-- ==== Sys2Proof/Laws/Encoding.lean ====
section
/-! SUPPORT. The fields of a word built by each format of spec/30_encoding.md rule R92, and the word rebuilt from its
fields. -/

namespace Sys2Proof

theorem toNat_append_word {n m : Nat} (a : BitVec n) (b : BitVec m) : (a ++ b).toNat = a.toNat * 2 ^ m + b.toNat := by
  rw [BitVec.toNat_append, ← Nat.shiftLeft_add_eq_or_of_lt b.isLt, Nat.shiftLeft_eq]

theorem formatNNN_toNat (t : BitVec 4) (nnn : Addr12) : (formatNNN t nnn).toNat = t.toNat * 4096 + nnn.toNat :=
  toNat_append_word t nnn

theorem formatXKK_toNat (t : BitVec 4) (x : Reg) (kk : Byte) :
    (formatXKK t x kk).toNat = (t.toNat * 16 + x.val) * 256 + kk.toNat := by
  show ((t ++ regBits x) ++ kk).toNat = _
  rw [toNat_append_word, toNat_append_word]; rfl

theorem formatXYN_toNat (t : BitVec 4) (x y : Reg) (n : BitVec 4) :
    (formatXYN t x y n).toNat = ((t.toNat * 16 + x.val) * 16 + y.val) * 16 + n.toNat := by
  show (((t ++ regBits x) ++ regBits y) ++ n).toNat = _
  rw [toNat_append_word, toNat_append_word, toNat_append_word]; rfl

theorem topNibble_toNat (op : Word) : (topNibble op).toNat = op.toNat / 4096 % 16 := by
  simp [topNibble, BitVec.extractLsb'_toNat, Nat.shiftRight_eq_div_pow]

theorem xField_val (op : Word) : (xField op).val = op.toNat / 256 % 16 := by
  show (op.extractLsb' 8 4).toNat = _
  simp [BitVec.extractLsb'_toNat, Nat.shiftRight_eq_div_pow]

theorem yField_val (op : Word) : (yField op).val = op.toNat / 16 % 16 := by
  show (op.extractLsb' 4 4).toNat = _
  simp [BitVec.extractLsb'_toNat, Nat.shiftRight_eq_div_pow]

theorem nField_val (op : Word) : (nField op).val = op.toNat % 16 := by
  show (op.extractLsb' 0 4).toNat = _
  simp [BitVec.extractLsb'_toNat]

theorem bottomNibble_toNat (op : Word) : (bottomNibble op).toNat = op.toNat % 16 := by
  simp [bottomNibble, BitVec.extractLsb'_toNat]

theorem kkField_toNat (op : Word) : (kkField op).toNat = op.toNat % 256 := by
  simp [kkField, BitVec.extractLsb'_toNat]

theorem nnnField_toNat (op : Word) : (nnnField op).toNat = op.toNat % 4096 := by
  simp [nnnField, BitVec.extractLsb'_toNat]

/-! ### The fields of a built word -/

@[simp] theorem topNibble_formatNNN (t : BitVec 4) (nnn : Addr12) : topNibble (formatNNN t nnn) = t := by
  apply BitVec.eq_of_toNat_eq; rw [topNibble_toNat, formatNNN_toNat]; omega

@[simp] theorem nnnField_formatNNN (t : BitVec 4) (nnn : Addr12) : nnnField (formatNNN t nnn) = nnn := by
  apply BitVec.eq_of_toNat_eq; rw [nnnField_toNat, formatNNN_toNat]; omega

@[simp] theorem topNibble_formatXKK (t : BitVec 4) (x : Reg) (kk : Byte) : topNibble (formatXKK t x kk) = t := by
  apply BitVec.eq_of_toNat_eq; rw [topNibble_toNat, formatXKK_toNat]; omega

@[simp] theorem xField_formatXKK (t : BitVec 4) (x : Reg) (kk : Byte) : xField (formatXKK t x kk) = x := by
  apply Fin.ext; rw [xField_val, formatXKK_toNat]; omega

@[simp] theorem kkField_formatXKK (t : BitVec 4) (x : Reg) (kk : Byte) : kkField (formatXKK t x kk) = kk := by
  apply BitVec.eq_of_toNat_eq; rw [kkField_toNat, formatXKK_toNat]; omega

@[simp] theorem topNibble_formatXYN (t : BitVec 4) (x y : Reg) (n : BitVec 4) : topNibble (formatXYN t x y n) = t := by
  apply BitVec.eq_of_toNat_eq; rw [topNibble_toNat, formatXYN_toNat]; omega

@[simp] theorem xField_formatXYN (t : BitVec 4) (x y : Reg) (n : BitVec 4) : xField (formatXYN t x y n) = x := by
  apply Fin.ext; rw [xField_val, formatXYN_toNat]; omega

@[simp] theorem yField_formatXYN (t : BitVec 4) (x y : Reg) (n : BitVec 4) : yField (formatXYN t x y n) = y := by
  apply Fin.ext; rw [yField_val, formatXYN_toNat]; omega

@[simp] theorem bottomNibble_formatXYN (t : BitVec 4) (x y : Reg) (n : BitVec 4) :
    bottomNibble (formatXYN t x y n) = n := by
  apply BitVec.eq_of_toNat_eq; rw [bottomNibble_toNat, formatXYN_toNat]; omega

@[simp] theorem nField_formatXYN (t : BitVec 4) (x y n : Reg) : nField (formatXYN t x y (regBits n)) = n := by
  apply Fin.ext; rw [nField_val, formatXYN_toNat]; show (_ + n.val) % 16 = _; omega

/-! ### A word rebuilt from its fields -/

theorem formatNNN_fields (op : Word) : formatNNN (topNibble op) (nnnField op) = op := by
  apply BitVec.eq_of_toNat_eq; rw [formatNNN_toNat, topNibble_toNat, nnnField_toNat]; omega

theorem formatXKK_fields (op : Word) : formatXKK (topNibble op) (xField op) (kkField op) = op := by
  apply BitVec.eq_of_toNat_eq; rw [formatXKK_toNat, topNibble_toNat, xField_val, kkField_toNat]; omega

theorem formatXYN_fields (op : Word) : formatXYN (topNibble op) (xField op) (yField op) (bottomNibble op) = op := by
  apply BitVec.eq_of_toNat_eq; rw [formatXYN_toNat, topNibble_toNat, xField_val, yField_val, bottomNibble_toNat]; omega

theorem regBits_nField (op : Word) : regBits (nField op) = bottomNibble op := rfl

/-! ### Bytes and words (R63) -/

theorem wordOfBytes_toNat (hi lo : Byte) : (wordOfBytes hi lo).toNat = hi.toNat * 256 + lo.toNat :=
  toNat_append_word hi lo

/-- A word laid out in memory order and read back big-endian is the word. -/
theorem wordOfBytes_bytesOfWord (op : Word) : wordOfBytes (op.extractLsb' 8 8) (op.extractLsb' 0 8) = op := by
  apply BitVec.eq_of_toNat_eq
  rw [wordOfBytes_toNat, BitVec.extractLsb'_toNat, BitVec.extractLsb'_toNat, Nat.shiftRight_eq_div_pow]
  have := op.isLt
  simp
  omega

/-- What the decoder does on two bytes is what `classify` says of their word. -/
theorem decode_cons_cons (hi lo : Byte) (rest : List Byte) :
    decode (hi :: lo :: rest) =
      match classify (wordOfBytes hi lo) with
      | some i => .ok (i, rest)
      | none => .error (.unrecognised (wordOfBytes hi lo)) := rfl

/-- The decoder on the bytes of a word. -/
theorem decodeTableWord_eq (w : Nat) : decodeTableWord 16 w = classify (BitVec.ofNat 16 w) := by
  have h : BitVec.ofNat 16 (w % 2 ^ 16) = BitVec.ofNat 16 w := by
    apply BitVec.eq_of_toNat_eq; simp
  rw [decodeTableWord, h, bytesOfWord, decode_cons_cons, wordOfBytes_bytesOfWord]
  cases classify (BitVec.ofNat 16 w) <;> rfl

/-! ### A built word under a mask of spec/opcode_table.json -/

theorem getLsbD_append_at {n m : Nat} (a : BitVec n) (b : BitVec m) (i : Nat) :
    (a ++ b).getLsbD i = if i < m then b.getLsbD i else a.getLsbD (i - m) := by
  rw [BitVec.getLsbD_append]

theorem getLsbD_formatNNN (t : BitVec 4) (nnn : Addr12) (i : Nat) :
    (formatNNN t nnn).getLsbD i = if i < 12 then nnn.getLsbD i else t.getLsbD (i - 12) :=
  getLsbD_append_at t nnn i

theorem getLsbD_formatXKK (t : BitVec 4) (x : Reg) (kk : Byte) (i : Nat) :
    (formatXKK t x kk).getLsbD i =
      if i < 8 then kk.getLsbD i else if i - 8 < 4 then (regBits x).getLsbD (i - 8) else t.getLsbD (i - 8 - 4) := by
  show ((t ++ regBits x) ++ kk).getLsbD i = _
  rw [getLsbD_append_at, getLsbD_append_at]

theorem getLsbD_formatXYN (t : BitVec 4) (x y : Reg) (n : BitVec 4) (i : Nat) :
    (formatXYN t x y n).getLsbD i =
      if i < 4 then n.getLsbD i else if i - 4 < 4 then (regBits y).getLsbD (i - 4)
      else if i - 4 - 4 < 4 then (regBits x).getLsbD (i - 4 - 4) else t.getLsbD (i - 4 - 4 - 4) := by
  show (((t ++ regBits x) ++ regBits y) ++ n).getLsbD i = _
  rw [getLsbD_append_at, getLsbD_append_at, getLsbD_append_at]

theorem getLsbD_mask (w m : Word) (i : Nat) : (w &&& m).getLsbD i = (w.getLsbD i && m.getLsbD i) :=
  BitVec.getLsbD_and

theorem regBits_zero : regBits 0 = 0#4 := rfl

theorem formatNNN_row (t : BitVec 4) (nnn : Addr12) : formatNNN t nnn &&& 0xF000#16 = formatNNN t 0 := by
  apply BitVec.eq_of_getLsbD_eq
  intro i hi
  rw [getLsbD_mask, getLsbD_formatNNN, getLsbD_formatNNN]
  interval_cases i <;> simp

theorem formatXKK_row (t : BitVec 4) (x : Reg) (kk : Byte) :
    formatXKK t x kk &&& 0xF000#16 = formatXKK t 0 0 ∧ formatXKK t x kk &&& 0xF0FF#16 = formatXKK t 0 kk := by
  constructor <;> apply BitVec.eq_of_getLsbD_eq <;> intro i hi <;>
    rw [getLsbD_mask, getLsbD_formatXKK, getLsbD_formatXKK, regBits_zero] <;> interval_cases i <;> simp

theorem formatXYN_row (t : BitVec 4) (x y : Reg) (n : BitVec 4) :
    formatXYN t x y n &&& 0xF000#16 = formatXYN t 0 0 0 ∧ formatXYN t x y n &&& 0xF00F#16 = formatXYN t 0 0 n := by
  constructor <;> apply BitVec.eq_of_getLsbD_eq <;> intro i hi <;>
    rw [getLsbD_mask, getLsbD_formatXYN, getLsbD_formatXYN, regBits_zero] <;> interval_cases i <;> simp

end Sys2Proof
end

YOUR INSTRUCTIONS - Starting with the line above that holds "show (((t ++ regBits x) ++ regBits y) ++ n).toNat" and stopping with the line that holds "[topNibble_toNat, formatXKK_toNat]; omega", reproduce each line exactly, omitting all other lines.

RESULT OF THE TASK -
  show (((t ++ regBits x) ++ regBits y) ++ n).toNat = _
  rw [toNat_append_word, toNat_append_word, toNat_append_word]; rfl

theorem topNibble_toNat (op : Word) : (topNibble op).toNat = op.toNat / 4096 % 16 := by
  simp [topNibble, BitVec.extractLsb'_toNat, Nat.shiftRight_eq_div_pow]

theorem xField_val (op : Word) : (xField op).val = op.toNat / 256 % 16 := by
  show (op.extractLsb' 8 4).toNat = _
  simp [BitVec.extractLsb'_toNat, Nat.shiftRight_eq_div_pow]

theorem yField_val (op : Word) : (yField op).val = op.toNat / 16 % 16 := by
  show (op.extractLsb' 4 4).toNat = _
  simp [BitVec.extractLsb'_toNat, Nat.shiftRight_eq_div_pow]

theorem nField_val (op : Word) : (nField op).val = op.toNat % 16 := by
  show (op.extractLsb' 0 4).toNat = _
  simp [BitVec.extractLsb'_toNat]

theorem bottomNibble_toNat (op : Word) : (bottomNibble op).toNat = op.toNat % 16 := by
  simp [bottomNibble, BitVec.extractLsb'_toNat]

theorem kkField_toNat (op : Word) : (kkField op).toNat = op.toNat % 256 := by
  simp [kkField, BitVec.extractLsb'_toNat]

theorem nnnField_toNat (op : Word) : (nnnField op).toNat = op.toNat % 4096 := by
  simp [nnnField, BitVec.extractLsb'_toNat]

/-! ### The fields of a built word -/

@[simp] theorem topNibble_formatNNN (t : BitVec 4) (nnn : Addr12) : topNibble (formatNNN t nnn) = t := by
  apply BitVec.eq_of_toNat_eq; rw [topNibble_toNat, formatNNN_toNat]; omega

@[simp] theorem nnnField_formatNNN (t : BitVec 4) (nnn : Addr12) : nnnField (formatNNN t nnn) = nnn := by
  apply BitVec.eq_of_toNat_eq; rw [nnnField_toNat, formatNNN_toNat]; omega

@[simp] theorem topNibble_formatXKK (t : BitVec 4) (x : Reg) (kk : Byte) : topNibble (formatXKK t x kk) = t := by
  apply BitVec.eq_of_toNat_eq; rw [topNibble_toNat, formatXKK_toNat]; omega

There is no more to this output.